Una Constitución Política no es buena ni mala en sí misma, sino que lo es en relación a la capacidad que tienen sus normas para regular de manera consensuada los hechos políticos y sociales del país, y resolver los problemas del gobierno y el desarrollo en un plano de estabilidad institucional y paz social. Por lo mismo, ella no puede ser sólo el resultado de un ejercicio matemático acerca de las relaciones de poder entre grupos políticos, ni un vínculo instrumental para aquellos que aspiran a los más altos cargos de gobierno.

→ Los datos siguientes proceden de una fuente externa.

-- ==== Sys2Proof/Laws/State.lean ====
section
/-! SUPPORT. For each update of the state and each field, what the update leaves in the field. -/

namespace Sys2Proof.Machine

/-! ### `State.faultAccess` -/

@[simp] theorem State.faultAccess_cfg (s : State) (f : Fault) : (s.faultAccess f).cfg = s.cfg := rfl
@[simp] theorem State.faultAccess_cmd (s : State) (f : Fault) : (s.faultAccess f).cmd = s.cmd := rfl
@[simp] theorem State.faultAccess_status (s : State) (f : Fault) : (s.faultAccess f).status = s.status := rfl
@[simp] theorem State.faultAccess_byteLen (s : State) (f : Fault) : (s.faultAccess f).byteLen = s.byteLen := rfl
@[simp] theorem State.faultAccess_gapCount (s : State) (f : Fault) : (s.faultAccess f).gapCount = s.gapCount := rfl
@[simp] theorem State.faultAccess_packLen (s : State) (f : Fault) : (s.faultAccess f).packLen = s.packLen := rfl
@[simp] theorem State.faultAccess_bParam (s : State) (f : Fault) : (s.faultAccess f).bParam = s.bParam := rfl
@[simp] theorem State.faultAccess_zeroCount (s : State) (f : Fault) : (s.faultAccess f).zeroCount = s.zeroCount := rfl
@[simp] theorem State.faultAccess_packBits (s : State) (f : Fault) : (s.faultAccess f).packBits = s.packBits := rfl
@[simp] theorem State.faultAccess_bytes (s : State) (f : Fault) : (s.faultAccess f).bytes = s.bytes := rfl
@[simp] theorem State.faultAccess_gaps (s : State) (f : Fault) : (s.faultAccess f).gaps = s.gaps := rfl
@[simp] theorem State.faultAccess_packed (s : State) (f : Fault) : (s.faultAccess f).packed = s.packed := rfl
@[simp] theorem State.faultAccess_latch (s : State) (f : Fault) : (s.faultAccess f).latch = s.latch := rfl
@[simp] theorem State.faultAccess_faults (s : State) (f : Fault) : (s.faultAccess f).faults = s.faults.add f := rfl
@[simp] theorem State.faultAccess_reply (s : State) (f : Fault) : (s.faultAccess f).reply = none := rfl
@[simp] theorem State.faultAccess_moves (s : State) (f : Fault) : (s.faultAccess f).moves = s.moves := rfl
@[simp] theorem State.faultAccess_freeSeed (s : State) (f : Fault) : (s.faultAccess f).freeSeed = s.freeSeed := rfl

/-! ### `State.noteReads` -/

@[simp] theorem State.noteReads_cfg (s : State) (ok : Bool) : (s.noteReads ok).cfg = s.cfg := by cases ok <;> rfl
@[simp] theorem State.noteReads_cmd (s : State) (ok : Bool) : (s.noteReads ok).cmd = s.cmd := by cases ok <;> rfl
@[simp] theorem State.noteReads_status (s : State) (ok : Bool) : (s.noteReads ok).status = s.status := by cases ok <;> rfl
@[simp] theorem State.noteReads_byteLen (s : State) (ok : Bool) : (s.noteReads ok).byteLen = s.byteLen := by cases ok <;> rfl
@[simp] theorem State.noteReads_gapCount (s : State) (ok : Bool) : (s.noteReads ok).gapCount = s.gapCount := by cases ok <;> rfl
@[simp] theorem State.noteReads_packLen (s : State) (ok : Bool) : (s.noteReads ok).packLen = s.packLen := by cases ok <;> rfl
@[simp] theorem State.noteReads_bParam (s : State) (ok : Bool) : (s.noteReads ok).bParam = s.bParam := by cases ok <;> rfl
@[simp] theorem State.noteReads_zeroCount (s : State) (ok : Bool) : (s.noteReads ok).zeroCount = s.zeroCount := by cases ok <;> rfl
@[simp] theorem State.noteReads_packBits (s : State) (ok : Bool) : (s.noteReads ok).packBits = s.packBits := by cases ok <;> rfl
@[simp] theorem State.noteReads_bytes (s : State) (ok : Bool) : (s.noteReads ok).bytes = s.bytes := by cases ok <;> rfl
@[simp] theorem State.noteReads_gaps (s : State) (ok : Bool) : (s.noteReads ok).gaps = s.gaps := by cases ok <;> rfl
@[simp] theorem State.noteReads_packed (s : State) (ok : Bool) : (s.noteReads ok).packed = s.packed := by cases ok <;> rfl
@[simp] theorem State.noteReads_latch (s : State) (ok : Bool) : (s.noteReads ok).latch = s.latch := by cases ok <;> rfl
@[simp] theorem State.noteReads_faults (s : State) (ok : Bool) : (s.noteReads ok).faults = (if ok then s.faults else s.faults.add .uninitRead) := by cases ok <;> rfl
@[simp] theorem State.noteReads_reply (s : State) (ok : Bool) : (s.noteReads ok).reply = s.reply := by cases ok <;> rfl
@[simp] theorem State.noteReads_moves (s : State) (ok : Bool) : (s.noteReads ok).moves = s.moves := by cases ok <;> rfl
@[simp] theorem State.noteReads_freeSeed (s : State) (ok : Bool) : (s.noteReads ok).freeSeed = (if ok then s.freeSeed else s.freeSeed + 1) := by cases ok <;> rfl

Las grandes constituciones, en todas las épocas, no son aquellas disciplinadoras de la sociedad, sino aquellas capaces de captar el alma cultural de la sociedad, y expresar, de manera flexible, tanto los acuerdos como la diversidad, en un ambiente de libertad y armonía que permita que el gobierno sea ejercido efectivamente por la mayoría.



Después de quince años de terminada la dictadura militar, el país todavía espera por un consenso político que aleje su institucionalidad del autoritarismo y la ubique en una perspectiva democrática y moderna. Sin embargo, el funcionamiento de las instituciones impropias de una democracia se ha rutinizado, y no ha existido voluntad suficiente para terminar incluso con el rol »tutelar» de las Fuerzas Armadas, presente en instituciones como el Consejo de Seguridad Nacional, la inamovilidad de los Comandantes en Jefe, o la designación de miembros del Parlamento.



El actual proceso de reformas, que terminaría definitivamente con algunas de estas situaciones, tiene, todavía, la falla fundamental de no modificar el sistema electoral binominal. Éste, junto a un complejo mecanismo de quórum calificados para una enorme cantidad de materias, produce de facto un empate político que favorece a la minoría electoral pues basta obtener un tercio del electorado para alcanzar el cincuenta por ciento de los cargos parlamentarios.



Dicha situación obliga a que el gobierno en ejercicio deba extremar los acuerdos con la oposición o el uso de sus facultades administrativas para facilitar las decisiones propias de su condición de tal. Ello implica, en definitiva, que la atmósfera de normalidad y libertad democrática dependa en gran medida del talante con que el poder es ejercido. De la voluntad de acuerdo o de autocontención administrativa que exhibe el gobierno.



Es bastante evidente que un gobierno de carácter más autoritario o proclive al uso de la coerción como herramienta política, podría hacer cambiar, y mucho, el clima de paz que se respira actualmente en el país, sin necesidad de que existan diferencias encarnizadas entre los oponentes políticos. O que una identificación exacerbada con intereses privados, podría dejar al país inerme ante los grupos de poder.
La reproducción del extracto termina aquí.